How to complete this task | Retype word for word the lines of the data below, from the first to the one bearing "w.toNat :: es →", with that one included.

Stored data:
/-- R80: a word decodes to a command exactly when it is that command's word, and the bytes of the word, as they lie in
the window, decode to it too. -/
def Obligations.DecodeAndEncodeAgree : Prop :=
  (∀ (w : Word) (i : Instr), decode w = .ok i ↔ w = encode i)
    ∧ ∀ i : Instr, decodeBytes (encodeBytes i) = .ok i ∧ decodeTableWord 32 (encode i).toNat = some i

/-- R80, one word of each family written out. -/
def Obligations.SampleWordsDecode : Prop :=
  decode 0x00000000 = .ok .nop ∧ decode 0x00000013 = .ok .fpMul ∧ decode 0x00000026 = .ok .f2Sqrt
    ∧ decode 0x00000036 = .ok .ptSign ∧ decode 0x00000041 = .ok .ptDec ∧ decode 0x00000052 = .ok .scSub
    ∧ decode 0x00000062 = .ok .verify ∧ decode 0x00000113 = .error .reservedBits
    ∧ decode 0x00000019 = .error .unknownOpcode

/-! ## Host accesses -/

/-- R220: the Accept step, as the host's write of `w` to CMD while idle. -/
def Obligations.AcceptTakesTheSnapshot : Prop :=
  ∀ (s : State) (w : Word) (es : List Event), s.busy = false → s.script = .winWrite 0x000 4 w.toNat :: es →
    ∃ t sn, step s = .next t ∧ t.cmd = w ∧ t.snap = some sn ∧ sn.bytes.length = 256
      ∧ (∀ k, k < 256 → sn.bytes.getD k 0 = s.mem.read (0x100 + k))
      ∧ sn.len0 = s.len0 ∧ sn.len1 = s.len1 ∧ sn.len2 = s.len2
      ∧ t.statusWord = 0x00000001 ∧ (∀ k, k < 128 → t.mem.read (0x200 + k) = 0)
      ∧ (∀ a, isOut a = false → t.mem.read a = s.mem.read a)
      ∧ t.len0 = s.len0 ∧ t.len1 = s.len1 ∧ t.len2 = s.len2 ∧ t.script = es ∧ t.readData = s.readData

/-- R266: a write to CMD while BUSY changes nothing at all. -/
def Obligations.CmdWriteWhileBusyIsIgnored : Prop :=
  ∀ (s : State) (v : Nat) (es : List Event), s.busy = true → v < 2 ^ 32 → s.script = .winWrite 0x000 4 v :: es →
    step s = .next { s with script := es }

/-- R27, R267: no host write while BUSY, to IN, LENk or anywhere else, changes the outcome of the command in flight. -/
def Obligations.HostWritesWhileBusyKeepTheOutcome : Prop :=
  ∀ (s t u : State) (off n v : Nat), s.busy = true → s.winWrite off n v = some t → coreStep s = .next u →
    t.cmd = s.cmd ∧ t.snap = s.snap ∧
      ∃ u', coreStep t = .next u' ∧ u'.status = u.status ∧ u'.xofCalls = u.xofCalls
        ∧ ∀ k, k < 128 → u'.mem.read (0x200 + k) = u.mem.read (0x200 + k)

/-- R52, R54: a write to IN of 1, 2 or 4 bytes replaces exactly those bytes, least significant first, and nothing
else; BUSY does not matter. -/
def Obligations.InWriteReplacesItsBytes : Prop :=
  ∀ (s : State) (off n v : Nat) (es : List Event), accessLegal off n = true → 0x100 ≤ off → off < 0x200 →
    v < 256 ^ n → s.script = .winWrite off n v :: es →
    ∃ t, step s = .next t
      ∧ (∀ a, off ≤ a → a < off + n → (t.mem.read a).toNat = v / 256 ^ (a - off) % 256)
      ∧ (∀ a, (a < off ∨ off + n ≤ a) → t.mem.read a = s.mem.read a)
      ∧ t = { s with mem := t.mem, script := es }

/-- R52, R53: a 16- or 32-bit read of IN, OUT or a reserved range gives the bytes that 8-bit reads give, the byte at
the lowest offset least significant. -/
def Obligations.WideReadIsLittleEndian : Prop :=
  ∀ (s : State) (off n : Nat), accessLegal off n = true → 0x014 ≤ off →
    ∃ (v : Word) (b : Nat → Byte), s.winRead off n = some v
      ∧ (∀ k, k < n → s.winRead (off + k) 1 = some ((b k).setWidth 32)
          ∧ b k = if isIn (off + k) || isOut (off + k) then s.mem.read (off + k) else 0)
      ∧ v.toNat = ((List.range n).map fun k => (b k).toNat * 256 ^ k).sum

/-- R51, R54: writes to STATUS, OUT and the reserved ranges change nothing; reserved ranges read 0. -/
def Obligations.ReadOnlyAndReservedIgnoreWrites : Prop :=
  ∀ (s : State) (off n v : Nat), accessLegal off n = true →
    (v < 256 ^ n → (off = 0x004 ∨ (0x014 ≤ off ∧ off < 0x100) ∨ 0x200 ≤ off) → s.winWrite off n v = some s)
      ∧ ((0x014 ≤ off ∧ off < 0x100) ∨ 0x280 ≤ off → s.winRead off n = some 0)

/-- R23, R24, R25, R53, R54: the 32-bit registers: CMD and STATUS read back; LENk read and write, any value legal,
BUSY or not. -/
def Obligations.RegistersReadAndWrite : Prop :=
  ∀ s : State,
    s.winRead 0x000 4 = some s.cmd ∧ s.winRead 0x004 4 = some s.statusWord
      ∧ s.winRead 0x008 4 = some s.len0 ∧ s.winRead 0x00C 4 = some s.len1 ∧ s.winRead 0x010 4 = some s.len2
      ∧ ∀ v : Word, s.winWrite 0x008 4 v.toNat = some { s with len0 := v }
          ∧ s.winWrite 0x00C 4 v.toNat = some { s with len1 := v }
          ∧ s.winWrite 0x010 4 v.toNat = some { s with len2 := v }

/-- R25: the fields of the STATUS word, bit by bit; the reserved bits read 0. -/
def Obligations.StatusWordHasItsFields : Prop :=
  ∀ s : State,
    s.statusWord.getLsbD 0 = s.busy ∧ s.statusWord.getLsbD 1 = s.status.done ∧ s.statusWord.getLsbD 2 = s.status.err
      ∧ s.statusWord.getLsbD 3 = s.status.flag ∧ s.statusWord.extractLsb' 4 4 = 0
      ∧ s.statusWord.extractLsb' 8 8 = s.status.errCode ∧ s.statusWord.extractLsb' 16 16 = 0

/-- R53, R55: exactly the accesses of R55 are refused; every other read gives its value and changes no state of
CORE, and every other write goes on. -/
def Obligations.BadAccessIsRefused : Prop :=
  ∀ (s : State) (off n v : Nat) (es : List Event),
    (¬((n = 1 ∨ n = 2 ∨ n = 4) ∧ n ∣ off ∧ off + n ≤ 0x400 ∧ (off < 0x014 → n = 4)) →
      (s.script = .winRead off n :: es → step s = .refused (.accessError off n))
        ∧ (s.script = .winWrite off n v :: es → step s = .refused (.accessError off n)))
    ∧ ((n = 1 ∨ n = 2 ∨ n = 4) ∧ n ∣ off ∧ off + n ≤ 0x400 ∧ (off < 0x014 → n = 4) →
      (s.script = .winRead off n :: es →
          ∃ d, s.winRead off n = some d ∧ step s = .next { s with script := es, readData := some d })
        ∧ (s.script = .winWrite off n v :: es → v < 256 ^ n → ∃ t, step s = .next t ∧ t.script = es))

/-! ## All commands -/

/-- R16 (a), R27: the outcome of a command depends on its snapshot alone. -/
def Obligations.OutcomeDependsOnTheSnapshotAlone : Prop :=
  ∀ (i : Instr) (s s' t : State), s.snap = s'.snap → exec i s = .next t →
    ∃ t', exec i s' = .next t' ∧ t'.status = t.status ∧ t'.xofCalls = t.xofCalls
      ∧ ∀ k, k < 128 → t'.mem.read (0x200 + k) = t.mem.read (0x200 + k)

/-- R231, R232: which errors each command can raise: none for 27 of them, and E_RANGE and E_OFF_CURVE never. -/
def Obligations.OnlyTheListedErrorsAreRaised : Prop :=
  ∀ (i : Instr) (s t : State), exec i s = .next t → t.status.err = true → t.status.errCode ∈ mayRaise i

/-- R62: only KEYGEN, SIGN and VERIFY use the XOF port: one call of 32 bytes, three of 32, 64 and 96 bytes, and at
most one of 96 bytes. The record `xofCalls` is the model's: log entry 3. -/
def Obligations.XofPortIsUsedAsListed : Prop :=
  ∀ (i : Instr) (s t : State), exec i s = .next t →
    (i ≠ .keygen → i ≠ .sign → i ≠ .verify → t.xofCalls = [])
      ∧ (i = .keygen → t.status.err = false → t.xofCalls.map List.length = [32])
      ∧ (i = .sign → t.status.err = false → t.xofCalls.map List.length = [32, 64, 96])
      ∧ (i = .verify → t.xofCalls = [] ∨ t.xofCalls.map List.length = [96])
      ∧ (t.status.errCode = 2 → t.xofCalls = [])

/-! ## System and Fp -/

/-- R222. -/
def Obligations.NopWipesOut : Prop :=
  decode 0x00000000 = .ok .nop ∧
  ∀ (s : State) (sn : Snap), s.snap = some sn → CompletesOk .nop s [] false []

/-- R102 to R106. -/
def Obligations.FpRingCommandsPublishResidues : Prop :=
  decode 0x00000010 = .ok .fpAdd ∧ decode 0x00000011 = .ok .fpSub ∧ decode 0x00000012 = .ok .fpNeg ∧
  decode 0x00000013 = .ok .fpMul ∧ decode 0x00000014 = .ok .fpSqr ∧
  ∀ (s : State) (sn : Snap), s.snap = some sn →
    CompletesOk .fpAdd s (bytesN 16 (modP (loVal sn 0 + loVal sn 1))) false []
      ∧ CompletesOk .fpSub s (bytesN 16 (modP ((loVal sn 0 : Int) - loVal sn 1))) false []
      ∧ CompletesOk .fpNeg s (bytesN 16 (modP (-(loVal sn 0 : Int)))) false []
      ∧ CompletesOk .fpMul s (bytesN 16 (modP (loVal sn 0 * loVal sn 1))) false []
      ∧ CompletesOk .fpSqr s (bytesN 16 (modP (loVal sn 0 * loVal sn 0))) false []

/-- R111: decode then encode; the bytes come back unchanged exactly when le(B) < P. -/
def Obligations.FpCanonReducesItsBytes : Prop :=
  decode 0x00000018 = .ok .fpCanon ∧
  ∀ (s : State) (sn : Snap), s.snap = some sn →
    CompletesOk .fpCanon s (bytesN 16 (leNat (slice sn.bytes 0 16) % P)) false []
      ∧ (bytesN 16 (leNat (slice sn.bytes 0 16) % P) = slice sn.bytes 0 16 ↔ leNat (slice sn.bytes 0 16) < P)

/-- R107: exact halving, and the result h satisfies fp_add(h, h) = a and is canonical. -/
def Obligations.FpDiv2Halves : Prop :=
  decode 0x00000015 = .ok .fpDiv2 ∧
  ∀ (s : State) (sn : Snap), s.snap = some sn →
    ∃ h, h = (if loVal sn 0 % 2 = 0 then loVal sn 0 / 2 else (loVal sn 0 + P) / 2) ∧ h < P
      ∧ (h + h) % P = loVal sn 0 ∧ CompletesOk .fpDiv2 s (bytesN 16 h) false []

/-- R109: a^(P − 2) mod P, and E_DOMAIN exactly when the decoded operand is 0. -/
def Obligations.FpInvPublishesThePower : Prop :=
  decode 0x00000016 = .ok .fpInv ∧
  ∀ (s : State) (sn : Snap), s.snap = some sn →
    (loVal sn 0 ≠ 0 → CompletesOk .fpInv s (bytesN 16 (loVal sn 0 ^ (P - 2) % P)) false []
        ∧ loVal sn 0 * (loVal sn 0 ^ (P - 2) % P) % P = 1)
      ∧ (loVal sn 0 = 0 → CompletesErr .fpInv s 3 [])

/-- R110: the candidate a^((P + 1)/4), the exponent being 2^125; Found exactly when its square is a. -/
def Obligations.FpSqrtPublishesTheCandidate : Prop :=
  decode 0x00000017 = .ok .fpSqrt ∧
  ∀ (s : State) (sn : Snap), s.snap = some sn →
    (loVal sn 0 ^ 2 ^ 125 % P * (loVal sn 0 ^ 2 ^ 125 % P) % P = loVal sn 0 →
        CompletesOk .fpSqrt s (bytesN 16 (loVal sn 0 ^ 2 ^ 125 % P)) true [])
      ∧ (loVal sn 0 ^ 2 ^ 125 % P * (loVal sn 0 ^ 2 ^ 125 % P) % P ≠ loVal sn 0 →
        CompletesOk .fpSqrt s [] false [])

Finished exercise |
/-- R80: a word decodes to a command exactly when it is that command's word, and the bytes of the word, as they lie in
the window, decode to it too. -/
def Obligations.DecodeAndEncodeAgree : Prop :=
  (∀ (w : Word) (i : Instr), decode w = .ok i ↔ w = encode i)
    ∧ ∀ i : Instr, decodeBytes (encodeBytes i) = .ok i ∧ decodeTableWord 32 (encode i).toNat = some i

/-- R80, one word of each family written out. -/
def Obligations.SampleWordsDecode : Prop :=
  decode 0x00000000 = .ok .nop ∧ decode 0x00000013 = .ok .fpMul ∧ decode 0x00000026 = .ok .f2Sqrt
    ∧ decode 0x00000036 = .ok .ptSign ∧ decode 0x00000041 = .ok .ptDec ∧ decode 0x00000052 = .ok .scSub
    ∧ decode 0x00000062 = .ok .verify ∧ decode 0x00000113 = .error .reservedBits
    ∧ decode 0x00000019 = .error .unknownOpcode

/-! ## Host accesses -/

/-- R220: the Accept step, as the host's write of `w` to CMD while idle. -/
def Obligations.AcceptTakesTheSnapshot : Prop :=
  ∀ (s : State) (w : Word) (es : List Event), s.busy = false → s.script = .winWrite 0x000 4 w.toNat :: es →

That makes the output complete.